Note: In forums, in books, and on the blogosphere, you may see some
“experts” recommending that people denormalize to improve
performance. No one takes the trouble to explain why this can help.
The reason behind it is simple: data in different tables is
typically stored in different files on disk, or sometimes on
different machines. Normalization implies database joins that must
load multiple tables into memory. This requires reading from
multiple places and, thus, hurts performance. One of the reasons
Azure tables provide good performance is that the data is
denormalized by default.
If you’re willing to live with very short periods of
inconsistency, you can do asynchronous writes or move the writes to a
worker process. In some sense, this is inevitable. All major Web 2.0
sites (such as Flickr) frequently run tools that check for data
consistency issues and fix them.
2.2. No schema
Several advantages come with a fixed schema for all your data. Schema can act as a safety
net, trading flexibility for safety—any errors in your code where you
mismatch data types can be caught early. However, this same safety net
gets in your way when you have semistructured data. Changing a table’s
structure to add/change columns is difficult (and sometimes
impossible) to do (ALTER TABLE is
the stuff of nightmares).
Azure tables have no schema. Entities in the same table can have
completely different properties, or a different number of properties.
Like denormalization, the onus is on the developer to ensure that
updates reflect the correct schema.
2.3. No distributed transactions
If you are accustomed to using transactions to maintain consistency and integrity, the
idea of not having any transactions can be scary. However, in any
distributed storage system, transactions across machines hurt
performance. As with normalization, the onus is on the developer to
maintain consistency and run scripts to ensure that.

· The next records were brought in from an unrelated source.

/-! ## Applying a decrement to a record -/

/-- The counter falls; at zero the record becomes PENDING; an amount above the counter is also a stray. -/
def State.lower (s : State) (i : Inst) (idx amt : Nat) : State :=
  match i.recs[idx]? with
  | none => s.stray i.ctx i.die 4 i.templ i.tag
  | some x =>
    if x.st ≠ .waiting || x.counter = 0 then s.stray i.ctx i.die 2 i.templ i.tag
    else if amt < x.counter.toNat then s.modRec i.id idx fun x => { x with counter := x.counter - BitVec.ofNat 32 amt }
    else
      let s := if x.counter.toNat < amt then s.stray i.ctx i.die 2 i.templ i.tag else s
      (s.modRec i.id idx fun x => { x with counter := 0 }).toPending i.id idx

/-- A scope-00 decrement carries its slot and generation. -/
def State.lowerSlot (s : State) (d : Decrement) (inst idx gen : Nat) (templ : BitVec 64) (tag : BitVec 32) : State :=
  match s.inst? inst with
  | none => (s.stray d.ctx d.die 1 templ tag).received d.ctx d.die
  | some i =>
    let s := s.received i.ctx i.die
    match i.recs[idx]? with
    | none => s.stray i.ctx i.die 4 templ tag
    | some x => if x.gen ≠ gen then s.stray i.ctx i.die 1 templ tag else s.lower i idx d.amt

/-- The home die of a template's instance (15 R318). -/
def homeDie (t : TemplInfo) (tag : BitVec 32) : Nat := (tag.toNat + locPa t.loc / 256 % 4) % 4

/-- The kept verdict of a template. -/
def State.templInfo? (s : State) (ctx : BitVec 32) (templ : BitVec 64) : Option TemplInfo :=
  (s.ctx? ctx).bind fun c => c.templates.find? fun t => t.templ == templ && t.bad.isNone

/-- Die of the instance a decrement waits for. [DEDUCED, log 61] -/
def State.parkDie (s : State) (d : Decrement) (templ : BitVec 64) (tag : BitVec 32) : Nat :=
  match s.templInfo? d.ctx templ with
  | some t => homeDie t tag
  | none => d.die

/-- A decrement whose context does not exist: the peer that sent it is answered, or it is a stray 5 here (15 R324; 19 R391). -/
def State.decNowhere (s : State) (d : Decrement) (addr : BitVec 64) (tag : BitVec 32) : State :=
  match d.port with
  | some p => s.faultPeer p fcStray
  | none => s.stray d.ctx d.die 5 addr tag

/-- A tag-addressed decrement: applied to the live instance, or parked until one is created; a stray where its context has been
destroyed (19 R391). -/
def State.lowerTagged (s : State) (d : Decrement) (templ : BitVec 64) (tag : BitVec 32) (idx : Nat) : State :=
  match s.liveInst d.ctx templ tag with
  | some i => (s.received i.ctx i.die).lower i idx d.amt
  | none =>
    if (s.ctx? d.ctx).isNone then s.decNowhere d templ tag else
    let die := s.parkDie d templ tag
    let s := (s.received d.ctx die).count die fun c => { c with park := c.park + 1 }
    { s with fab := { s.fab with parked := s.fab.parked ++ [{ d with target := .tagged templ tag idx, pub := none }] } }

/-- The offset of a location in the image of a template that has passed its check, its header and records or its successor area, as
the image is mapped now. -/
def State.imageOffset (s : State) (ctx : BitVec 32) (t : TemplInfo) (loc : Nat) : Option Nat :=
  if t.bad.isSome then none
  else
    let l := s.imageParts ctx t.templ.toNat 0 (256 * (t.nrec + 1)) ++ s.imageParts ctx t.templ.toNat t.succoff t.succlen
    (l.find? fun p => p.loc ≤ loc && decide (loc < p.loc + p.len)).map fun p => p.off + (loc - p.loc)

/-- The checked template of a context whose image holds a location, and the offset there (15 R323). -/
def State.templAt (s : State) (ctx : BitVec 32) (loc : Nat) : Option (TemplInfo × Nat) :=
  (s.ctx? ctx).bind fun c => c.templates.findSome? fun t => (s.imageOffset ctx t loc).map fun o => (t, o)

/-- The record index a remote address names, from its offset; a header gives an index that no template has. -/
def remoteIndex (off : Nat) : Nat := if off < 256 then 2 ^ 24 else off / 256 - 1

/-- The address of a location as a peer knows it: its memory's code in [51:49] (16 R336). -/
def peerAddr (loc : Nat) : Nat := locSpace loc * 2 ^ 49 + locPa loc

/-- A remote decrement at its destination package, this one. -/
def State.lowerRemote (s : State) (d : Decrement) (loc : Nat) (va : BitVec 64) (tag : BitVec 32) : State :=
  match s.templAt d.ctx loc with
  | none => if (s.ctx? d.ctx).isNone then s.decNowhere d va tag else (s.stray d.ctx d.die 6 va tag).received d.ctx d.die
  | some x => s.lowerTagged d x.1.templ tag (remoteIndex x.2)

def State.addDec (s : State) (d : Decrement) : State := { s with fab := { s.fab with decs := s.fab.decs ++ [d] } }

/-- A decrement for a peer package leaves over UALink; one whose peer takes none is stray 5. -/
def State.sendDec (s : State) (d : Decrement) (pkg loc : Nat) (va : BitVec 64) (tag : BitVec 32) : State :=
  match s.peer? pkg with
  | some p =>
    if p.rdec then
      (s.sendTo (locOf spHbm (pkg + 1) 0 0) 1 (.peerDecrement pkg d.ctx (peerAddr loc) tag d.amt)).addDec { d with answered := true, pub := none }
    else (s.stray d.ctx d.die 5 va tag).received d.ctx d.die
  | none => (s.stray d.ctx d.die 5 va tag).received d.ctx d.die

/-- A decrement reaches its destination. -/
def State.applyDec (s : State) (d : Decrement) : State :=
  match d.target with
  | .slot inst idx gen templ tag => s.lowerSlot d inst idx gen templ tag
  | .tagged templ tag idx => s.lowerTagged d templ tag idx
  | .noCont templ tag => (s.stray d.ctx d.die 3 templ tag).received d.ctx d.die
  | .remote pkg loc va tag => if pkg = s.pkg.id.toNat then s.lowerRemote d loc va tag else s.sendDec d pkg loc va tag

/-- Where a decrement's way leads: a location of a peer, or of this package. -/
def Decrement.way (d : Decrement) : Nat :=
  match d.target with
  | .remote pkg _ _ _ => locOf spHbm (pkg + 1) 0 0
  | .slot _ _ _ _ _ => 0
  | .tagged _ _ _ => 0
  | .noCont _ _ => 0

/-- DECREMENT_APPLY (15 R324). -/
def execDecrementApply (k : Nat) (s : State) : Host.Outcome State Fault Refusal :=
  match s.fab.decs[k]? with
  | none => .next s
  | some d =>
    if d.answered || s.linkDown d.way then .next s
    else .next (({ s with fab := { s.fab with decs := s.fab.decs.eraseIdx k } } : State).applyDec d)

/-- The answer of a peer that does not hold the context. -/
def State.decAnswer (s : State) (d : Decrement) : State :=
  match d.target with
  | .remote _ _ va tag => (s.stray d.ctx d.die 5 va tag).received d.ctx d.die
  | .slot _ _ _ _ _ => s
  | .tagged _ _ _ => s
  | .noCont _ _ => s

/-- STRAY_DECREMENT_ANSWER (15 R324): the sending die counts the stray and reports it to the sender's context. -/
def execStrayDecrementAnswer (k : Nat) (s : State) : Host.Outcome State Fault Refusal :=
  match s.fab.decs[k]? with
  | none => .next s
  | some d =>
    if d.answered then .next (({ s with fab := { s.fab with decs := s.fab.decs.eraseIdx k } } : State).decAnswer d) else .next s

/-! ## Creation (15 R318) -/

/-- Parked decrements for a new instance, in arrival order. -/
def State.parkedFor (s : State) (ctx : BitVec 32) (templ : BitVec 64) (tag : BitVec 32) : List (Nat × Nat) :=
  s.fab.parked.filterMap fun d =>
    match d.target with
    | .tagged t g idx => if d.ctx == ctx && t == templ && g == tag then some (idx, d.amt) else none
    | .slot _ _ _ _ _ => none
    | .noCont _ _ => none
    | .remote _ _ _ _ => none

/-- Parked decrements that stay parked. -/
def Decrement.isFor (d : Decrement) (ctx : BitVec 32) (templ : BitVec 64) (tag : BitVec 32) : Bool :=
  match d.target with
  | .tagged t g _ => d.ctx == ctx && t == templ && g == tag
  | .slot _ _ _ _ _ => false
  | .noCont _ _ => false
  | .remote _ _ _ _ => false

/-- Counters after the parked decrements, and the numbers of the strays among them. -/
def applyParked : List (Nat × Nat) → List Nat → List Nat × List Nat
  | [], cs => (cs, [])
  | (idx, amt) :: rest, cs =>
    match cs[idx]? with
    | none => let r := applyParked rest cs; (r.1, 4 :: r.2)
    | some n =>
      if n = 0 then let r := applyParked rest cs; (r.1, 2 :: r.2)
      else if n < amt then let r := applyParked rest (cs.set idx 0); (r.1, 2 :: r.2)
      else applyParked rest (cs.set idx (n - amt))

def State.strays (s : State) (ctx : BitVec 32) (die : Nat) (templ : BitVec 64) (tag : BitVec 32) : List Nat → State
  | [] => s
  | n :: rest => State.strays (s.stray ctx die n templ tag) ctx die templ tag rest

/-- The rename table of a creation (15 R318, R325). -/
def State.renameTable (s : State) (c : Creation) (t : TemplInfo) : Except FaultInfo (List (BitVec 64)) :=
  if c.rename = 0 then .ok (List.replicate t.nbuf 0)
  else if c.rename = 1 then .ok ((List.range t.nbuf).map fun k => wordOf c.table k)
  else s.devWords c.ctx c.rename.toNat t.nbuf

/-- The records of a new instance as the image holds them. -/
def State.newRecs (s : State) (c : Creation) (t : TemplInfo) : Except FaultInfo (List (List (BitVec 64))) :=
  match s.devWords c.ctx c.templ.toNat (32 * (t.nrec + 1)) with
  | .error f => .error f
  | .ok img => .ok ((List.range t.nrec).map fun i => imageRecord img i)

/-- The lines read for a new instance: its records, and a rename table in memory. -/
def State.verifyTables (s : State) (c : Creation) (t : TemplInfo) : State :=
  let s := s.verifyWords c.ctx c.templ.toNat (32 * (t.nrec + 1))
  if c.rename = 0 ∨ c.rename = 1 then s else s.verifyWords c.ctx c.rename.toNat t.nbuf

/-- The new instance. -/
def State.newInst (s : State) (c : Creation) (t : TemplInfo) (ren : List (BitVec 64)) (ws : List (List (BitVec 64)))
    (counters : List Nat) : Inst :=
  { id := s.fab.nextId, ctx := c.ctx, templ := c.templ, tag := c.tag, die := homeDie t c.tag, prio := c.prio, k := t.k
    nrec := t.nrec, succoff := t.succoff, rename := ren, cont := c.cont
    mbox := match c.origin with | .mailbox m _ _ => some m | .launch _ => none | .spawn => none
    msg := match c.origin with | .mailbox _ w h => some (h, w) | .launch _ => none | .spawn => none
    recs := (ws.zip counters).map fun x => { words := x.1, counter := BitVec.ofNat 32 x.2 } }

/-- Records with counter zero become PENDING. -/
def State.startZero (s : State) (inst : Nat) : List (Nat × Nat) → State
  | [] => s
  | (c, idx) :: rest => State.startZero (if c = 0 then s.toPending inst idx else s) inst rest

/-! ## Launch queues (13 R275, R276) -/

/-- Set the error of a ring, if it can be written, and keep it. -/
def State.launchError (s : State) (ctx : BitVec 32) (queue : Nat) (q : Option Qcb) (va : BitVec 64) (f : FaultInfo) : State :=
  let s := match q with
    | some q => s.qcbErr ctx q
    | none => s.modCtx ctx fun c => { c with launch := c.launch.map fun (x : Nat × QcbReg) => if x.1 = queue then (x.1, { x.2 with err := true }) else x }
  s.ringError ctx va f

/-- What a launch entry fails with when it is examined: zero fields, RENAME, or TEMPL or RENAME that cannot be read (13 R276). A TEMPL
that is no multiple of 256 is taken as an image (15 R313). [DESIGN CHOICE, log 124] -/
def State.entryFault (s : State) (ctx : BitVec 32) (x : BitVec 256) : Option FaultInfo :=
  if !leZeros x || !renameOk (leRename x) then some { code := fcIllegalEncoding }
  else
    match s.devLoc ctx (leTempl x).toNat 256 false with
    | .error f => some f
    | .ok _ =>
      if leRename x = 0 then none
      else
        match s.devLoc ctx (leRename x).toNat 8 false with
        | .error f => some f
        | .ok _ => none

/-- HEAD of a launch queue advances past its first entry. -/
def State.advanceHead (s : State) (ctx : BitVec 32) (q : Qcb) : State := s.qcbWord ctx q.loc 32 ((bitsAt q.head 0 32 + 1) % 2 ^ 32)

/-- A creation is asked for; creations are served in the order they are asked for. -/
def State.askCreation (s : State) (c : Creation) : State := { s with fab := { s.fab with creations := s.fab.creations ++ [c] } }

/-- A launch queue has an entry whose creation is under way. -/
def State.launching (s : State) (ctx : BitVec 32) (queue : Nat) : Bool :=
  s.fab.creations.any fun c => c.ctx == ctx && c.origin == .launch queue

/-- A ring is examined: entries in index order, a faulty one consumed with a record, the first good one taken (13 R276). -/
def State.takeLaunch (s : State) (ctx : BitVec 32) (queue : Nat) : Nat → State
  | 0 => s
  | n + 1 =>
    match s.ctx? ctx with
    | none => s
    | some c =>
      match c.launch.find? fun x => x.1 == queue with
      | none => s
      | some reg =>
        if s.launching ctx queue then s
        else
          let s := s.noteRing ctx (some reg.2)
          match s.viewRing ctx qLaunch (some reg.2) with
          | .unused => s
          | .lost f => s.launchError ctx queue none reg.2.va f
          | .broken q => s.launchError ctx queue (some q) reg.2.va { code := fcIllegalEncoding }
          | .ready q =>
            if q.used = 0 then s
            else
              match s.entryLoc ctx q 32 q.head with
              | .error f => s.launchError ctx queue (some q) reg.2.va f
              | .ok l =>
                let x := BitVec.ofNat 256 (s.mem.value l 32)
                let at_ := BitVec.ofNat 64 (q.base + 32 * (bitsAt q.head 0 32 % 2 ^ q.log2n))
                let s := (s.verifyLine ctx (lineKey l)).tally ctx 0 fun c => { c with sent := c.sent + 1 }
                match s.entryFault ctx x with
                | some f =>
                  State.takeLaunch (((s.record ctx { code := f.code, cause := f.cause, addr := at_ }).received ctx 0).advanceHead ctx q)
                    ctx queue n
                | none =>
                  s.askCreation
                    { ctx := ctx, templ := leTempl x, rename := leRename x, tag := leTag x, prio := lePrio x
                      cont := if leCv x then some (leTempl x, leCont x) else none, origin := .launch queue, entryAddr := at_ }

/-- Entries of a launch queue that can be consumed at one examination. -/
def State.launchFuel (s : State) (ctx : BitVec 32) (queue : Nat) : Nat :=
  match (s.ctx? ctx).bind fun c => c.launch.find? fun x => x.1 == queue with
  | none => 1
  | some reg =>
    match s.readQcb ctx reg.2.va with
    | .ok q => q.used + 1
    | .error _ => 1

/-- The entry of a launch queue whose creation ended is passed, and the ring examined again, unless the microcode is being changed
(20 R407). -/
def State.passLaunch (s : State) (ctx : BitVec 32) (queue : Nat) : State :=
  match (s.ctx? ctx).bind fun c => c.launch.find? fun x => x.1 == queue with
  | none => s
  | some reg =>
    match s.readQcb ctx reg.2.va with
    | .ok q =>
      let s := s.advanceHead ctx q
      if s.pkg.change.isSome then s else s.takeLaunch ctx queue (s.launchFuel ctx queue)
    | .error f => s.launchError ctx queue none reg.2.va f

/-! ## The end of a creation -/

/-- A creation is over, made or refused: a launch entry is consumed; launches and spawns count as received (14 R311). -/
def State.creationOver (s : State) (c : Creation) (die : Nat) : State :=
  match c.origin with
  | .launch q => (s.received c.ctx die).passLaunch c.ctx q
  | .spawn => s.received c.ctx die
  | .mailbox _ _ _ => s

/-- A refused creation: reported; a mailbox keeps its message and suspends delivery until the next BIND (13 R289). [DEDUCED, log 57] -/
def State.refuseCreation (s : State) (c : Creation) (f : FaultInfo) (addr : BitVec 64) : State :=
  match c.origin with
  | .mailbox m _ _ =>
    (s.record c.ctx { code := f.code, cause := f.cause, addr := c.templ }).modCtx c.ctx fun x =>
      x.modMbox m fun b => { b with broken := true }
  | .launch _ => (s.record c.ctx { code := f.code, cause := f.cause, addr := addr }).creationOver c c.die
  | .spawn => (s.record c.ctx { code := f.code, cause := f.cause, addr := addr }).creationOver c c.die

This is not as scary or as difficult as it sounds. Large
services such as Facebook and Flickr have long eschewed transactions
as they scaled out. It’s a fundamental trade-off that you make with
cloud-based storage systems.
Though distributed transactions aren’t available, Windows Azure
tables have support for “entity group transactions” that allows you to batch
requests together for entities in the same partition.
2.4. Black box
If you’ve ever run a database for a service, you’ve probably mucked with its
configuration. The first thing a lot of developers do when setting up
MySQL is dive into my.cnf and
tune the various knobs that are available. Entire books have been
written on tuning indexes, picking storage engines, and optimizing
query plans.
The Azure Table service does not provide you with the individual
knobs to perform that level of tuning. Since it is a large distributed
system, the service itself automatically tunes based on data,
workload, traffic, and various other factors. The only option you have
control over is how your data is partitioned (which will be addressed
shortly). This lack of knobs to turn can be a blessing, since the
system takes care of tuning for you.
2.5. Row size limits
An entity can have only up to 1 MB of data, a number that includes
the names of your properties. If you are used to sticking large pieces
of data in each row (a questionable practice in itself), you might
easily reach this limit. In cases such as this, the right thing to do
is to use the blob storage service, and store a pointer to the blob in
the entity. This is similar to storing large pieces of data in the
filesystem, and having the database maintain a pointer to the specific
file.
2.6. Lack of support for familiar tools
Like other cloud storage systems, the Azure Table service is
pretty nascent. This means the ecosystem around it is nascent, too.
Tools you’re comfortable with for SQL Server, Oracle, or MySQL mostly
won’t work with Azure tables, and you might find it difficult to find
replacements. This is a problem that will be solved over time as more
people adopt the service.